Wednesday, July 21, 2010

There's raising the bar, and then there's raising the bar

Those of us on the "dark" side (i.e. defense bar) are taught to lower the jury's expectations as to our case and raise their expectations for the prosecutor's case. The object is to make your leap as low as possible while making the state jump through a high hoop in order to get a conviction.

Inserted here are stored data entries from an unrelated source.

-- ==== Sys2Proof/Machine/Operands.lean ====
section
/-! DEFINITION. Command entries, descriptors, loop levels, scale tables and tensor elements as they lie in memory (R125-R138,
R193-R209, R217-R220). -/

namespace Sys2Proof.Machine

/-! ## The command entry (R193) -/

/-- The fields of a 64-byte command entry. -/
structure Cmd where
  op : Nat
  arith : Nat
  round : Nat
  init : Nat
  actfn : Nat
  alpha : Nat
  ndesc : Nat
  auto : Bool
  tolerant : Bool
  cont : Bool
  barrier : Bool
  smul : Nat
  sshift : Nat
  desc : Nat
  clo : Nat
  chi : Nat
  loop : Nat
  pentry : Nat
  rcont : Nat
  seed : Nat
  /-- A reserved bit or byte outside IMM is set. -/
  resv : Bool
  /-- The 24 immediate bytes, [63:40]. -/
  imm : List Byte
deriving DecidableEq, Repr

/-- Read a command entry. -/
def cmdOf (bs : List Byte) : Cmd :=
  { op := fld bs 0 1, arith := bitsOf (fld bs 1 1) 3 0, round := bitsOf (fld bs 1 1) 5 4, init := bitsOf (fld bs 1 1) 7 6
    actfn := bitsOf (fld bs 2 1) 2 0, alpha := fld bs 3 1, ndesc := fld bs 4 1
    auto := bitOf (fld bs 5 1) 0, tolerant := bitOf (fld bs 5 1) 1, cont := bitOf (fld bs 5 1) 2, barrier := bitOf (fld bs 5 1) 3
    smul := fld bs 6 1, sshift := bitsOf (fld bs 7 1) 4 0, desc := fld bs 8 6
    clo := fld bs 16 2, chi := fld bs 18 2, loop := fld bs 20 6, pentry := fld bs 26 1, rcont := fld bs 28 2, seed := fld bs 32 8
    resv := decide (bitsOf (fld bs 2 1) 7 3 ≠ 0 ∨ bitsOf (fld bs 5 1) 7 4 ≠ 0 ∨ bitsOf (fld bs 7 1) 7 5 ≠ 0 ∨ fld bs 14 2 ≠ 0 ∨
      fld bs 27 1 ≠ 0 ∨ fld bs 30 2 ≠ 0)
    imm := (bs.drop 40).take 24 }

/-- An immediate of `n` bytes at entry byte `b` (R212). -/
def Cmd.im (c : Cmd) (b : Nat) (n : Nat := 1) : Nat := fld c.imm (b - 40) n

/-! ## Opcodes (R210) -/

def opNop : Nat := 0x00
def opGemm : Nat := 0x01
def opConv : Nat := 0x02
def opDwconv : Nat := 0x03
def opPool : Nat := 0x04
def opBoxpool : Nat := 0x05
def opEltw : Nat := 0x06
def opReduce : Nat := 0x07
def opLut : Nat := 0x08
def opCopy : Nat := 0x09
def opSend : Nat := 0x0A
def opOptim : Nat := 0x0B
def opStats : Nat := 0x0C
def opLoadb : Nat := 0x10
def opSignal : Nat := 0x11
def opWait : Nat := 0x12
def opWopen : Nat := 0x13
def opWclose : Nat := 0x14
def opScrub : Nat := 0x15
def opCodebook : Nat := 0x16
def opEnd : Nat := 0x1F

def knownOp (o : Nat) : Bool := decide (o ≤ 0x0C) || (decide (0x10 ≤ o) && decide (o ≤ 0x16)) || o == 0x1F
/-- Opcodes that run as tiled commands (R249). -/
def tiledOp (o : Nat) : Bool := decide (1 ≤ o) && decide (o ≤ 0x0C)
/-- Opcodes that use the Field (R210). -/
def fieldOp (o : Nat) : Bool := o == opGemm || o == opConv || o == opDwconv
/-- A command whose form uses the Sieve (R195, R210). -/
def Cmd.usesSieve (c : Cmd) : Bool :=
  fieldOp c.op || c.op == opBoxpool || c.op == opEltw || c.op == opReduce || c.op == opStats ||
  (c.op == opPool && bitOf (c.im 47) 0) || (c.op == opCopy && c.im 40 == 0)

/-! ## Descriptors (R200, R206, R207) -/

def roX : Nat := 0x01
def roW : Nat := 0x02
def roY : Nat := 0x03
def roBias : Nat := 0x04
def roX2 : Nat := 0x05
def roWwino : Nat := 0x06
def roOlist : Nat := 0x07
def roOx : Nat := 0x08
def roOw : Nat := 0x09
def roYalt : Nat := 0x0A
def roActtab : Nat := 0x0B
def roSprog : Nat := 0x0C
def roStatrec : Nat := 0x0D
def roParam : Nat := 0x0E
def roGenrec : Nat := 0x0F
def roGrad : Nat := 0x10
def roMom : Nat := 0x11
def roSmom : Nat := 0x12
def roMaster : Nat := 0x13
def roWork : Nat := 0x14
def roBoxes : Nat := 0x15
def roLtab : Nat := 0x16
def roCbook : Nat := 0x17
def roWrec : Nat := 0x18

/-- Roles of object descriptors. -/
def objectRole (r : Nat) : Bool :=
  [roOlist, roActtab, roSprog, roStatrec, roParam, roGenrec, roBoxes, roLtab, roCbook, roWrec].contains r

/-- A descriptor with its addresses and extents resolved. -/
structure Desc where
  role : Nat
  code : Nat
  zkind : Nat
  genrel : Bool
  zifer : Bool
  sblk : Nat
  saxis : Nat
  spt : Bool
  caxis : Nat
  rank : Nat
  trans : Bool
  pslot : Nat
  addr : Nat
  stab : Nat
  p : List Nat
  gidx : Nat
  /-- Reserved bits set. -/
  resv : Bool
  /-- Bytes other than ROLE and ADDR set. -/
  extra : Bool
deriving DecidableEq, Repr

/-- Read a 32-byte descriptor. -/
def descOf (bs : List Byte) : Desc :=
  let ty := fld bs 1 1
  let sc := fld bs 2 1
  let sh := fld bs 3 1
  { role := fld bs 0 1, code := bitsOf ty 3 0, zkind := bitsOf ty 5 4, genrel := bitOf ty 6, zifer := bitOf ty 7
    sblk := bitsOf sc 2 0, saxis := bitsOf sc 4 3, spt := bitOf sc 5, caxis := bitsOf sc 7 6
    rank := bitsOf sh 1 0 + 1, trans := bitOf sh 2, pslot := bitsOf sh 7 4, addr := fld bs 4 6, stab := fld bs 10 6
    p := [fld bs 16 3, fld bs 19 3, fld bs 22 3, fld bs 25 3], gidx := fld bs 28 1
    resv := bitOf sh 3 || decide (fld bs 29 3 ≠ 0)
    extra := decide (fld bs 1 3 ≠ 0 ∨ leNat (bs.drop 10) ≠ 0) }

/-- Extent of stored dimension `d`. -/
def Desc.ext (t : Desc) (d : Nat) : Nat := (t.p[d]?).getD 1

/-- Resolve the bound slots of the stored extents (R202). -/
def Desc.resolve (t : Desc) (slots : Tab Word) : Desc :=
  { t with p := (List.range 4).map fun d =>
      if bitOf t.pslot d then (Tab.get 0 slots (t.ext d % 16)).toNat else t.ext d }

/-! ## Code types (R125) -/

def cS4 : Nat := 0
def cU4 : Nat := 1
def cS2 : Nat := 2
def cU2 : Nat := 3
def cTern : Nat := 4
def cBin : Nat := 5
def cS8 : Nat := 6
def cU8 : Nat := 7
def cS32 : Nat := 8
def cBf16 : Nat := 9
def cFp32 : Nat := 10

/-- Width in bits. -/
def codeBits (c : Nat) : Nat :=
  if c ≤ 1 then 4 else if c ≤ 4 then 2 else if c = 5 then 1 else if c ≤ 7 then 8 else if c = 9 then 16 else 32
/-- Codes with a zero point. -/
def codeUnsigned (c : Nat) : Bool := c == cU4 || c == cU2 || c == cU8
/-- Codes with a scale table (R136). -/
def codeScaled (c : Nat) : Bool := decide (c ≤ 7)
/-- Least and greatest code (R149). -/
def codeMin (c : Nat) : Int := if codeUnsigned c then 0 else if c = cTern ∨ c = cBin then -1 else -(2 ^ (codeBits c - 1) : Nat)
def codeMax (c : Nat) : Int :=
  if codeUnsigned c then (2 ^ codeBits c : Nat) - 1 else if c = cTern ∨ c = cBin then 1 else (2 ^ (codeBits c - 1) : Nat) - 1

/-- The value a stored code stands for (R71, R72, R125). -/
def decodeCode (c raw : Nat) : Int :=
  if c = cTern then (if raw = 1 then 1 else if raw = 3 then -1 else 0)
  else if c = cBin then (if raw = 1 then 1 else -1)
  else if codeUnsigned c then (raw : Int)
  else toSigned (codeBits c) raw

/-- The stored code of a value. -/
def encodeCode (c : Nat) (q : Int) : Nat :=
  if c = cBin then (if 0 ≤ q then 1 else 0) else ofSigned (codeBits c) q

/-- Bytes of a dense tensor (R201). -/
def Desc.len (t : Desc) : Nat := ceilDiv (t.ext 0 * t.ext 1 * t.ext 2 * t.ext 3 * codeBits t.code) 8

/-- Linear index of an element (R201). -/
def Desc.idx (t : Desc) (i0 i1 i2 i3 : Nat) : Nat := i0 + t.ext 0 * (i1 + t.ext 1 * (i2 + t.ext 2 * i3))

/-- Element `i` of packed codes, read through a byte reader (R126). -/
def packedAt (rd : Nat → Byte) (bits i : Nat) : Nat :=
  if bits < 8 then bitsOf (rd (i * bits / 8)).toNat (i * bits % 8 + bits - 1) (i * bits % 8)
  else leNat ((List.range (bits / 8)).map fun k => rd (i * (bits / 8) + k))

/-! ## Scale tables (R129-R138) -/

/-- v(c) (R129). -/
def scaleVal (c : Nat) : Nat :=
  let e := c / 32
  let m := c % 32
  if e = 0 then m else (32 + m) * 2 ^ (e - 1)

/-- Blocks a tensor's extents and granularity imply (R132, R138). -/
def Desc.nb (t : Desc) : Nat := if t.spt then 1 else ceilDiv (t.ext t.saxis) (2 ^ t.sblk)
/-- Zero points implied (R133, R138). -/
def Desc.nz (t : Desc) : Nat :=
  if !codeUnsigned t.code then 0
  else if t.zkind = 1 then 1 else if t.zkind = 2 then t.nb else if t.zkind = 3 then t.ext t.caxis else 0

/-- Header fields of a scale table (R136). -/
def State.stG (s : State) (a : Nat) : Word := BitVec.ofNat 32 (leNat (s.memBytes a 4))
def State.stNb (s : State) (a : Nat) : Nat := leNat (s.memBytes (a + 4) 4)
def State.stNz (s : State) (a : Nat) : Nat := leNat (s.memBytes (a + 8) 4)
def State.stCode (s : State) (a : Nat) : Nat := (s.memByte (a + 12)).toNat
def State.stHead (s : State) (a : Nat) : Nat := (s.memByte (a + 13)).toNat
def State.stFilled (s : State) (a : Nat) : Nat := (s.memByte (a + 14)).toNat

/-- Offsets of the zero point and history arrays (R137). -/
def stZoff (nb : Nat) : Nat := 64 + alignUp nb 64
def stHoff (nb nz bits : Nat) : Nat := stZoff nb + alignUp (ceilDiv (nz * bits) 8) 64
/-- Length of a scale table. -/
def stLen (nb nz bits : Nat) : Nat := stHoff nb nz bits + 64 * nb

/-- Scale code of block `b`. -/
def State.scCode (s : State) (stab b : Nat) : Nat := (s.memByte (stab + 64 + b)).toNat
/-- Zero point `i` of a table with `nb` blocks. -/
def State.zpAt (s : State) (stab nb bits i : Nat) : Nat := packedAt (fun k => s.memByte (stab + stZoff nb + k)) bits i

/-- Block and zero-point index of an element at stored coordinates. -/
def Desc.blockOf (t : Desc) (ix : Nat → Nat) : Nat := if t.spt then 0 else ix t.saxis / 2 ^ t.sblk
def Desc.zpOf (t : Desc) (ix : Nat → Nat) : Nat :=
  if t.zkind = 2 then t.blockOf ix else if t.zkind = 3 then ix t.caxis else 0

/-- The zero point of an element: 0 for signed codes (R62). -/
def State.zeroPt (s : State) (t : Desc) (ix : Nat → Nat) : Int :=
  if codeUnsigned t.code then (s.zpAt t.stab t.nb (codeBits t.code) (t.zpOf ix) : Int) else 0

/-! ## Loop tables (R217-R220) -/

/-- A level: dimension, slot bound, descending, bound, step and tile. -/
structure Level where
  dim : Nat
  bsrc : Bool
  desc : Bool
  bound : Nat
  step : Nat
  tile : Nat
  resv : Bool := false
deriving DecidableEq, Repr

def dM : Nat := 0
def dN : Nat := 1
def dK : Nat := 2
def dB : Nat := 3
def dG : Nat := 4
def dC : Nat := 5
def dH : Nat := 6
def dW : Nat := 7
def dKh : Nat := 8
def dKw : Nat := 9

/-- Read a level entry. -/
def levelOf (bs : List Byte) : Level :=
  let l := fld bs 0 1
  { dim := bitsOf l 3 0, bsrc := bitOf l 4, desc := bitOf l 5, bound := fld bs 4 4, step := fld bs 8 4, tile := fld bs 12 4
    resv := decide (bitsOf l 7 6 ≠ 0 ∨ fld bs 1 3 ≠ 0) }

/-- A loop table: outer levels follow `nin` inner ones. -/
structure Loop where
  nin : Nat
  curve : Bool
  levels : List Level
deriving DecidableEq, Repr

/-- Iterations of a level. -/
def Level.n (l : Level) : Nat := ceilDiv l.bound l.step

/-- The outer levels, innermost first. -/
def Loop.outer (t : Loop) : List Level := t.levels.drop t.nin
/-- The inner levels, innermost first. -/
def Loop.inner (t : Loop) : List Level := t.levels.take t.nin

/-- The tile count (R227). -/
def Loop.tcount (t : Loop) : Nat := t.outer.foldl (fun a l => a * l.n) 1

/-! ## The Hilbert curve (R252-R254) -/

/-- One rotation of the curve. -/
def hilRot (sz x y rx ry : Nat) : Nat × Nat :=
  if ry = 0 then
    let x' := if rx = 1 then sz - 1 - x else x
    let y' := if rx = 1 then sz - 1 - y else y
    (y', x')
  else (x, y)

/-- The point of curve position `d`; the fuel is the base-2 logarithm of the grid side. -/
def hilGo : Nat → Nat → Nat → Nat → Nat → Nat × Nat
  | 0, _, _, x, y => (x, y)
  | k + 1, sz, d, x, y =>
    let rx := d / 2 % 2
    let ry := (d ^^^ rx) % 2
    let r := hilRot sz x y rx ry
    hilGo k (sz * 2) (d / 4) (r.1 + sz * rx) (r.2 + sz * ry)

/-- `hil_xy` over a grid of side 2^k. -/
def hilXy (k d : Nat) : Nat × Nat := hilGo k 1 d 0 0

/-- The valid point of a rank: positions outside the counts are skipped (R253). The fuel is the number of positions left. -/
def hilRank (k nx ny : Nat) : Nat → Nat → Nat → Nat × Nat
  | 0, _, _ => (0, 0)
  | f + 1, d, rank =>
    let p := hilXy k d
    if p.1 < nx ∧ p.2 < ny then (if rank = 0 then p else hilRank k nx ny f (d + 1) (rank - 1))
    else hilRank k nx ny f (d + 1) rank

/-- Mixed-radix digits of a tile index over level counts, innermost first (R228). -/
def radix : List Nat → Nat → List Nat
  | [], _ => []
  | n :: ns, t => t % n :: radix ns (t / n)

/-- The index each outer level uses for a tile (R228, R229, R252-R254), innermost first, DESC applied. -/
def Loop.indices (t : Loop) (tile : Nat) : List Nat :=
  let ls := t.outer
  let raw :=
    if t.curve ∧ 2 ≤ ls.length then
      let rest := ls.take (ls.length - 2)
      let q := rest.foldl (fun a l => a * l.n) 1
      let nx := ((ls[ls.length - 2]?).map Level.n).getD 1
      let ny := ((ls[ls.length - 1]?).map Level.n).getD 1
      let k := ceilLog2 (max nx ny)
      let p := hilRank k nx ny (4 ^ k) 0 (tile / q)
      radix (rest.map Level.n) (tile % q) ++ [p.1, p.2]
    else radix (ls.map Level.n) tile
  (ls.zip raw).map fun p => if p.1.desc then p.1.n - 1 - p.2 else p.2

end Sys2Proof.Machine
end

Someone might want to let Donald Briskman down in Alabama know about that after he raised the bar just about as high as he could for his own client - former Oakland Raider quarterback JaMarcus Russell.
"We fully expect he will be exonerated from these charges. That's exactly how I feel. I've had an opportunity within the last week to get some additional information which bolsters my feeling that he's ultimately going to be acquitted." -- Donald Briskman
It's one thing to say that you believe the evidence will show that your client wasn't guilty or that the evidence doesn't support the charges -- it's quite another thing to inform the world that you expect your client to be exonerated. And might I remind my fellow counselor that there's a world of difference between being acquitted and being exonerated. Being acquitted means raising enough reasonable doubt to convince a jury to find your client not guilty; being exonerated means proving your client didn't do what the prosecutor said he did -- it means assuming the burden of proof.

Maybe Mr. Briskman was stricken by mike-in-face disease and just couldn't control what came out after leaving the courtroom. As less than a third of his practice is devoted to criminal defense, maybe he just didn't realize what a blunder he was making. In the civil courthouse both sides carry the burden of proof; one side meets it and the other doesn't.  Over in the strange world of the criminal justice system, on the other hand, only the prosecutor carries a burden and we win if he can't meet it.

Mr. Russell, who has joined Ryan Leaf at the top of the list of the NFL's biggest draft busts is facing a felony charge of possession of codeine.